-- Dataset --
/-- A queue-ready wait is met (R251). -/
def hdrWaitMet (t : Team) (w : WarpId) (h : Word) (i : Nat) : Bool :=
  match hdrWait h i with
  | (false, _) => true
  | (true, n) =>
    match t.queues[n]? with
    | none => true
    | some q =>
      if Team.consumes w q then
        t.exhausted n q || q.headHere
      else q.hasRoom 1

/-- The waits of a header: the long-latency instructions at the window positions of its mask, and its two queues at the same moment (R250, R251). -/
def hdrMet (t : Team) (w : WarpId) (x : Warp) (h : Word) : Bool :=
  (List.range 6).all (fun p => !h.getLsbD (47 + p) || ((x.window[p]?).map (·.done)).getD true) && hdrWaitMet t w h 0 && hdrWaitMet t w h 1

/-! ## Eligibility (R185) -/

/-- What is known of a warp's next header before it is issued: the word; that it has not been fetched yet; or that its fetch will fail or is still to be tried. -/
inductive Peek where
  | word (h : Word)
  | wait
  | attempt
  deriving DecidableEq, Repr

/-- A fetch of the warp waits on an outstanding demand fault of its core. -/
def Core.fetchWaits (c : Core) (w : WarpId) : Bool :=
  c.faults.any fun f => match f with | some f => f.joined.contains (.fetch w) | none => false

/-- The header that a warp would fetch (R248, R433), nothing changed. -/
def State.peekHeader (s : State) (t : Team) (w : WarpId) (x : Warp) : Peek :=
  match s.task? t.task with
  | none => .attempt
  | some k =>
    if x.hdr < 0 ∨ x.hdr ≥ k.launch.csize ∨ x.hdr % 8 ≠ 0 then .attempt
    else
      let va := k.code + x.hdr.toNat
      let line := va / 128 * 128
      let held := match x.code with | some l => if l.va = line then some l else none | none => none
      match held with
      | some l => (match l.wordAt va with | .ok h => .word h | .error _ => .attempt)
      | none =>
        if va ≥ 2 ^ 52 then .attempt
        else
          match s.xlat t.core k.asid va with
          | .leaf f big _ _ =>
            if x.failed.any (fun p => p.meets va 8) then .attempt
            else
            let pa := leafPa f big va
            if isHbm pa then (match (s.codeLine line (pa / 128 * 128)).wordAt va with | .ok h => .word h | .error _ => .attempt)
            else if s.links.apReads.any (fun r => r.dst == .code w line) || s.links.apQueue.any (fun r => r.dst == .code w line) then .wait
            else .attempt
          | _ => if x.failed = [] ∧ (s.core t.core).fetchWaits w = true then .wait else .attempt

/-- The fault on which a warp waits has gone: its own access has failed or is to be tried again, or the Pending entry's (R105, R150). -/
def State.faultOver (s : State) (t : Team) (w : WarpId) (x : Warp) (core slot reason : Nat) : Bool :=
  !x.failed.isEmpty ||
    (match s.faultAt core slot with
    | none => true
    | some f => !(f.joined.any fun j => if reason = 1 then Joined.ofWarp w j || j == .fetch w else Joined.ofTeam (s.core core) t.num j))

/-- A pop that waits for the entry at a position of a queue can go on (R186, R202, R204). -/
def Team.popOver (t : Team) (n pos : Nat) : Bool :=
  match t.queues[n]? with
  | none => true
  | some q => match q.entries[pos]? with
    | none => t.exhausted n q
    | some e => e.st != .issued && e.st != .pending

/-- A push of `k` entries can go on. -/
def Team.pushOver (t : Team) (n k : Nat) : Bool :=
  match t.queues[n]? with
  | none => true
  | some q => t.noConsumer q || q.hasRoom k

-- The problem --
Would you please copy exactly the part of the entries above that begins at the line containing "let va := k.code + x.hdr.toNat" and ends at the line containing "if isHbm pa", both lines included?

-- Answer box --
      let va := k.code + x.hdr.toNat
      let line := va / 128 * 128
      let held := match x.code with | some l => if l.va = line then some l else none | none => none
      match held with
      | some l => (match l.wordAt va with | .ok h => .word h | .error _ => .attempt)
      | none =>
        if va ≥ 2 ^ 52 then .attempt
        else
          match s.xlat t.core k.asid va with
          | .leaf f big _ _ =>
            if x.failed.any (fun p => p.meets va 8) then .attempt
            else
            let pa := leafPa f big va
            if isHbm pa then (match (s.codeLine line (pa / 128 * 128)).wordAt va with | .ok h => .word h | .error _ => .attempt)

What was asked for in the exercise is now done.